Ruptures and Windows: A Review of Tereza Riedlbauchová's Paris Notebook (2020, The Visible Spectrum)

I stood on the threshold
below me lay a dead woman
in the shape of the day before
beetles, flies and maggots crawled over her
suddenly from her navel emerged
a huge multicolored butterfly

When I picked up “Paris Notebook,” a bilingual volume from contemporary Czech poet Tereza Riedlbauchová, translated by Stephan Delbos and published as part of “The Visible Spectrum,” an eclectic multi-genre series intending to offer a book a month throughout 2021, my most immediate question was “what exactly makes this a ‘notebook?’” When I put it down again, head-spinning pleasantly, I discovered the answer on the desk beside it—in my own notebook.

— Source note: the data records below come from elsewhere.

@[simp] theorem sendBan_ban (s : State) (src dst : Nat) (m : BanMsg) : (s.sendBan src dst m).ban = s.ban ++ [⟨src, dst, m⟩] := (rfl)
@[simp] theorem sendBan_pending (s : State) (src dst : Nat) (m : BanMsg) : (s.sendBan src dst m).pending = s.pending := (rfl)
@[simp] theorem sendBan_regs (s : State) (src dst : Nat) (m : BanMsg) : (s.sendBan src dst m).regs = s.regs := (rfl)
@[simp] theorem sendBan_fresh (s : State) (src dst : Nat) (m : BanMsg) : (s.sendBan src dst m).fresh = s.fresh := (rfl)
@[simp] theorem sendBan_now (s : State) (src dst : Nat) (m : BanMsg) : (s.sendBan src dst m).now = s.now := (rfl)
@[simp] theorem sendBan_tiles (s : State) (src dst : Nat) (m : BanMsg) : (s.sendBan src dst m).tiles = s.tiles := (rfl)
@[simp] theorem sendBan_halls (s : State) (src dst : Nat) (m : BanMsg) : (s.sendBan src dst m).halls = s.halls := (rfl)
@[simp] theorem sendBan_parts (s : State) (src dst : Nat) (m : BanMsg) : (s.sendBan src dst m).parts = s.parts := (rfl)
@[simp] theorem sendBan_net (s : State) (src dst : Nat) (m : BanMsg) : (s.sendBan src dst m).net = s.net := (rfl)
@[simp] theorem sendBan_nextPkt (s : State) (src dst : Nat) (m : BanMsg) : (s.sendBan src dst m).nextPkt = s.nextPkt := (rfl)
@[simp] theorem sendBan_shares (s : State) (src dst : Nat) (m : BanMsg) : (s.sendBan src dst m).shares = s.shares := (rfl)
@[simp] theorem sendBan_groups (s : State) (src dst : Nat) (m : BanMsg) : (s.sendBan src dst m).groups = s.groups := (rfl)
@[simp] theorem sendBan_peers (s : State) (src dst : Nat) (m : BanMsg) : (s.sendBan src dst m).peers = s.peers := (rfl)
@[simp] theorem sendBan_pageMap (s : State) (src dst : Nat) (m : BanMsg) : (s.sendBan src dst m).pageMap = s.pageMap := (rfl)
@[simp] theorem sendBan_frames (s : State) (src dst : Nat) (m : BanMsg) : (s.sendBan src dst m).frames = s.frames := (rfl)
@[simp] theorem sendBan_cuts (s : State) (src dst : Nat) (m : BanMsg) : (s.sendBan src dst m).cuts = s.cuts := (rfl)
@[simp] theorem sendBan_retired (s : State) (src dst : Nat) (m : BanMsg) : (s.sendBan src dst m).retired = s.retired := (rfl)
@[simp] theorem sendBan_poolSize (s : State) (src dst : Nat) (m : BanMsg) : (s.sendBan src dst m).poolSize = s.poolSize := (rfl)
@[simp] theorem sendBan_pool (s : State) (src dst : Nat) (m : BanMsg) : (s.sendBan src dst m).pool = s.pool := (rfl)
@[simp] theorem sendBan_copies (s : State) (src dst : Nat) (m : BanMsg) : (s.sendBan src dst m).copies = s.copies := (rfl)
@[simp] theorem sendBan_repairs (s : State) (src dst : Nat) (m : BanMsg) : (s.sendBan src dst m).repairs = s.repairs := (rfl)
@[simp] theorem sendBan_flying (s : State) (src dst : Nat) (m : BanMsg) : (s.sendBan src dst m).flying = s.flying := (rfl)
@[simp] theorem sendBan_waits (s : State) (src dst : Nat) (m : BanMsg) : (s.sendBan src dst m).waits = s.waits := (rfl)
@[simp] theorem sendBan_peerReads (s : State) (src dst : Nat) (m : BanMsg) : (s.sendBan src dst m).peerReads = s.peerReads := (rfl)
@[simp] theorem sendBan_prefetch (s : State) (src dst : Nat) (m : BanMsg) : (s.sendBan src dst m).prefetch = s.prefetch := (rfl)
@[simp] theorem sendBan_chk (s : State) (src dst : Nat) (m : BanMsg) : (s.sendBan src dst m).chk = s.chk := (rfl)
@[simp] theorem sendBan_patrol (s : State) (src dst : Nat) (m : BanMsg) : (s.sendBan src dst m).patrol = s.patrol := (rfl)
@[simp] theorem sendBan_mr4 (s : State) (src dst : Nat) (m : BanMsg) : (s.sendBan src dst m).mr4 = s.mr4 := (rfl)
@[simp] theorem sendBan_useCtr (s : State) (src dst : Nat) (m : BanMsg) : (s.sendBan src dst m).useCtr = s.useCtr := (rfl)
@[simp] theorem sendBan_memUe (s : State) (src dst : Nat) (m : BanMsg) : (s.sendBan src dst m).memUe = s.memUe := (rfl)
@[simp] theorem sendBan_hostOut (s : State) (src dst : Nat) (m : BanMsg) : (s.sendBan src dst m).hostOut = s.hostOut := (rfl)
@[simp] theorem sendBan_coll (s : State) (src dst : Nat) (m : BanMsg) : (s.sendBan src dst m).coll = s.coll := (rfl)
@[simp] theorem sendBan_prot (s : State) (src dst : Nat) (m : BanMsg) : (s.sendBan src dst m).prot = s.prot := (rfl)
@[simp] theorem sendBan_foyer (s : State) (src dst : Nat) (m : BanMsg) : (s.sendBan src dst m).foyer = s.foyer := (rfl)
@[simp] theorem sendBan_mss (s : State) (src dst : Nat) (m : BanMsg) : (s.sendBan src dst m).mss = s.mss := (rfl)
@[simp] theorem sendBan_power (s : State) (src dst : Nat) (m : BanMsg) : (s.sendBan src dst m).power = s.power := (rfl)
@[simp] theorem sendBan_ports (s : State) (src dst : Nat) (m : BanMsg) : (s.sendBan src dst m).ports = s.ports := (rfl)
@[simp] theorem sendBan_out (s : State) (src dst : Nat) (m : BanMsg) : (s.sendBan src dst m).out = s.out := (rfl)
@[simp] theorem sendBan_evLost (s : State) (src dst : Nat) (m : BanMsg) : (s.sendBan src dst m).evLost = s.evLost := (rfl)

@[simp] theorem dropBan_ban (s : State) (idx : Nat) : (s.dropBan idx).ban = s.ban.eraseIdx idx := (rfl)
@[simp] theorem dropBan_pending (s : State) (idx : Nat) : (s.dropBan idx).pending = s.pending := (rfl)
@[simp] theorem dropBan_regs (s : State) (idx : Nat) : (s.dropBan idx).regs = s.regs := (rfl)
@[simp] theorem dropBan_fresh (s : State) (idx : Nat) : (s.dropBan idx).fresh = s.fresh := (rfl)
@[simp] theorem dropBan_now (s : State) (idx : Nat) : (s.dropBan idx).now = s.now := (rfl)
@[simp] theorem dropBan_tiles (s : State) (idx : Nat) : (s.dropBan idx).tiles = s.tiles := (rfl)
@[simp] theorem dropBan_halls (s : State) (idx : Nat) : (s.dropBan idx).halls = s.halls := (rfl)
@[simp] theorem dropBan_parts (s : State) (idx : Nat) : (s.dropBan idx).parts = s.parts := (rfl)
@[simp] theorem dropBan_net (s : State) (idx : Nat) : (s.dropBan idx).net = s.net := (rfl)
@[simp] theorem dropBan_nextPkt (s : State) (idx : Nat) : (s.dropBan idx).nextPkt = s.nextPkt := (rfl)
@[simp] theorem dropBan_shares (s : State) (idx : Nat) : (s.dropBan idx).shares = s.shares := (rfl)
@[simp] theorem dropBan_groups (s : State) (idx : Nat) : (s.dropBan idx).groups = s.groups := (rfl)
@[simp] theorem dropBan_peers (s : State) (idx : Nat) : (s.dropBan idx).peers = s.peers := (rfl)
@[simp] theorem dropBan_pageMap (s : State) (idx : Nat) : (s.dropBan idx).pageMap = s.pageMap := (rfl)
@[simp] theorem dropBan_frames (s : State) (idx : Nat) : (s.dropBan idx).frames = s.frames := (rfl)
@[simp] theorem dropBan_cuts (s : State) (idx : Nat) : (s.dropBan idx).cuts = s.cuts := (rfl)
@[simp] theorem dropBan_retired (s : State) (idx : Nat) : (s.dropBan idx).retired = s.retired := (rfl)
@[simp] theorem dropBan_poolSize (s : State) (idx : Nat) : (s.dropBan idx).poolSize = s.poolSize := (rfl)
@[simp] theorem dropBan_pool (s : State) (idx : Nat) : (s.dropBan idx).pool = s.pool := (rfl)
@[simp] theorem dropBan_copies (s : State) (idx : Nat) : (s.dropBan idx).copies = s.copies := (rfl)
@[simp] theorem dropBan_repairs (s : State) (idx : Nat) : (s.dropBan idx).repairs = s.repairs := (rfl)
@[simp] theorem dropBan_flying (s : State) (idx : Nat) : (s.dropBan idx).flying = s.flying := (rfl)
@[simp] theorem dropBan_waits (s : State) (idx : Nat) : (s.dropBan idx).waits = s.waits := (rfl)
@[simp] theorem dropBan_peerReads (s : State) (idx : Nat) : (s.dropBan idx).peerReads = s.peerReads := (rfl)
@[simp] theorem dropBan_prefetch (s : State) (idx : Nat) : (s.dropBan idx).prefetch = s.prefetch := (rfl)
@[simp] theorem dropBan_chk (s : State) (idx : Nat) : (s.dropBan idx).chk = s.chk := (rfl)
@[simp] theorem dropBan_patrol (s : State) (idx : Nat) : (s.dropBan idx).patrol = s.patrol := (rfl)
@[simp] theorem dropBan_mr4 (s : State) (idx : Nat) : (s.dropBan idx).mr4 = s.mr4 := (rfl)
@[simp] theorem dropBan_useCtr (s : State) (idx : Nat) : (s.dropBan idx).useCtr = s.useCtr := (rfl)
@[simp] theorem dropBan_memUe (s : State) (idx : Nat) : (s.dropBan idx).memUe = s.memUe := (rfl)
@[simp] theorem dropBan_hostOut (s : State) (idx : Nat) : (s.dropBan idx).hostOut = s.hostOut := (rfl)
@[simp] theorem dropBan_coll (s : State) (idx : Nat) : (s.dropBan idx).coll = s.coll := (rfl)
@[simp] theorem dropBan_prot (s : State) (idx : Nat) : (s.dropBan idx).prot = s.prot := (rfl)
@[simp] theorem dropBan_foyer (s : State) (idx : Nat) : (s.dropBan idx).foyer = s.foyer := (rfl)
@[simp] theorem dropBan_mss (s : State) (idx : Nat) : (s.dropBan idx).mss = s.mss := (rfl)
@[simp] theorem dropBan_power (s : State) (idx : Nat) : (s.dropBan idx).power = s.power := (rfl)
@[simp] theorem dropBan_ports (s : State) (idx : Nat) : (s.dropBan idx).ports = s.ports := (rfl)
@[simp] theorem dropBan_out (s : State) (idx : Nat) : (s.dropBan idx).out = s.out := (rfl)
@[simp] theorem dropBan_evLost (s : State) (idx : Nat) : (s.dropBan idx).evLost = s.evLost := (rfl)

@[simp] theorem w_regs (s : State) (f : Fld) (u i x : Nat) : (s.w f u i x).regs = s.regs.set f u i x := (rfl)
@[simp] theorem w_pending (s : State) (f : Fld) (u i x : Nat) : (s.w f u i x).pending = s.pending := (rfl)
@[simp] theorem w_fresh (s : State) (f : Fld) (u i x : Nat) : (s.w f u i x).fresh = s.fresh := (rfl)
@[simp] theorem w_now (s : State) (f : Fld) (u i x : Nat) : (s.w f u i x).now = s.now := (rfl)
@[simp] theorem w_tiles (s : State) (f : Fld) (u i x : Nat) : (s.w f u i x).tiles = s.tiles := (rfl)
@[simp] theorem w_halls (s : State) (f : Fld) (u i x : Nat) : (s.w f u i x).halls = s.halls := (rfl)
@[simp] theorem w_parts (s : State) (f : Fld) (u i x : Nat) : (s.w f u i x).parts = s.parts := (rfl)
@[simp] theorem w_net (s : State) (f : Fld) (u i x : Nat) : (s.w f u i x).net = s.net := (rfl)
@[simp] theorem w_nextPkt (s : State) (f : Fld) (u i x : Nat) : (s.w f u i x).nextPkt = s.nextPkt := (rfl)
@[simp] theorem w_ban (s : State) (f : Fld) (u i x : Nat) : (s.w f u i x).ban = s.ban := (rfl)
@[simp] theorem w_shares (s : State) (f : Fld) (u i x : Nat) : (s.w f u i x).shares = s.shares := (rfl)
@[simp] theorem w_groups (s : State) (f : Fld) (u i x : Nat) : (s.w f u i x).groups = s.groups := (rfl)
@[simp] theorem w_peers (s : State) (f : Fld) (u i x : Nat) : (s.w f u i x).peers = s.peers := (rfl)
@[simp] theorem w_pageMap (s : State) (f : Fld) (u i x : Nat) : (s.w f u i x).pageMap = s.pageMap := (rfl)
@[simp] theorem w_frames (s : State) (f : Fld) (u i x : Nat) : (s.w f u i x).frames = s.frames := (rfl)
@[simp] theorem w_cuts (s : State) (f : Fld) (u i x : Nat) : (s.w f u i x).cuts = s.cuts := (rfl)
@[simp] theorem w_retired (s : State) (f : Fld) (u i x : Nat) : (s.w f u i x).retired = s.retired := (rfl)
@[simp] theorem w_poolSize (s : State) (f : Fld) (u i x : Nat) : (s.w f u i x).poolSize = s.poolSize := (rfl)
@[simp] theorem w_pool (s : State) (f : Fld) (u i x : Nat) : (s.w f u i x).pool = s.pool := (rfl)
@[simp] theorem w_copies (s : State) (f : Fld) (u i x : Nat) : (s.w f u i x).copies = s.copies := (rfl)
@[simp] theorem w_repairs (s : State) (f : Fld) (u i x : Nat) : (s.w f u i x).repairs = s.repairs := (rfl)
@[simp] theorem w_flying (s : State) (f : Fld) (u i x : Nat) : (s.w f u i x).flying = s.flying := (rfl)
@[simp] theorem w_waits (s : State) (f : Fld) (u i x : Nat) : (s.w f u i x).waits = s.waits := (rfl)
@[simp] theorem w_peerReads (s : State) (f : Fld) (u i x : Nat) : (s.w f u i x).peerReads = s.peerReads := (rfl)
@[simp] theorem w_prefetch (s : State) (f : Fld) (u i x : Nat) : (s.w f u i x).prefetch = s.prefetch := (rfl)
@[simp] theorem w_chk (s : State) (f : Fld) (u i x : Nat) : (s.w f u i x).chk = s.chk := (rfl)
@[simp] theorem w_patrol (s : State) (f : Fld) (u i x : Nat) : (s.w f u i x).patrol = s.patrol := (rfl)
@[simp] theorem w_mr4 (s : State) (f : Fld) (u i x : Nat) : (s.w f u i x).mr4 = s.mr4 := (rfl)
@[simp] theorem w_useCtr (s : State) (f : Fld) (u i x : Nat) : (s.w f u i x).useCtr = s.useCtr := (rfl)
@[simp] theorem w_memUe (s : State) (f : Fld) (u i x : Nat) : (s.w f u i x).memUe = s.memUe := (rfl)
@[simp] theorem w_hostOut (s : State) (f : Fld) (u i x : Nat) : (s.w f u i x).hostOut = s.hostOut := (rfl)
@[simp] theorem w_coll (s : State) (f : Fld) (u i x : Nat) : (s.w f u i x).coll = s.coll := (rfl)
@[simp] theorem w_prot (s : State) (f : Fld) (u i x : Nat) : (s.w f u i x).prot = s.prot := (rfl)
@[simp] theorem w_foyer (s : State) (f : Fld) (u i x : Nat) : (s.w f u i x).foyer = s.foyer := (rfl)
@[simp] theorem w_mss (s : State) (f : Fld) (u i x : Nat) : (s.w f u i x).mss = s.mss := (rfl)
@[simp] theorem w_power (s : State) (f : Fld) (u i x : Nat) : (s.w f u i x).power = s.power := (rfl)
@[simp] theorem w_ports (s : State) (f : Fld) (u i x : Nat) : (s.w f u i x).ports = s.ports := (rfl)
@[simp] theorem w_out (s : State) (f : Fld) (u i x : Nat) : (s.w f u i x).out = s.out := (rfl)
@[simp] theorem w_evLost (s : State) (f : Fld) (u i x : Nat) : (s.w f u i x).evLost = s.evLost := (rfl)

No, the answer wasn’t anything I had written down; it was the way my impressions now appeared as scattered snippets of language, scrawled phrases like “images allowed to float,” “no flashy line breaks,” and “window=everything glassy/freestanding/subjective?” with broad white spaces between them and only my memory of the reading experience as their tenuous tether, waiting to be run together into a coherent reading of the book I had been tasked with reviewing. But Riedlbauchová’s new English-language volume is the notebook of a poet, not a critic, and perhaps of the kind of poet who creates by writing down individual lines, each of which contains within itself the whole of a future poem.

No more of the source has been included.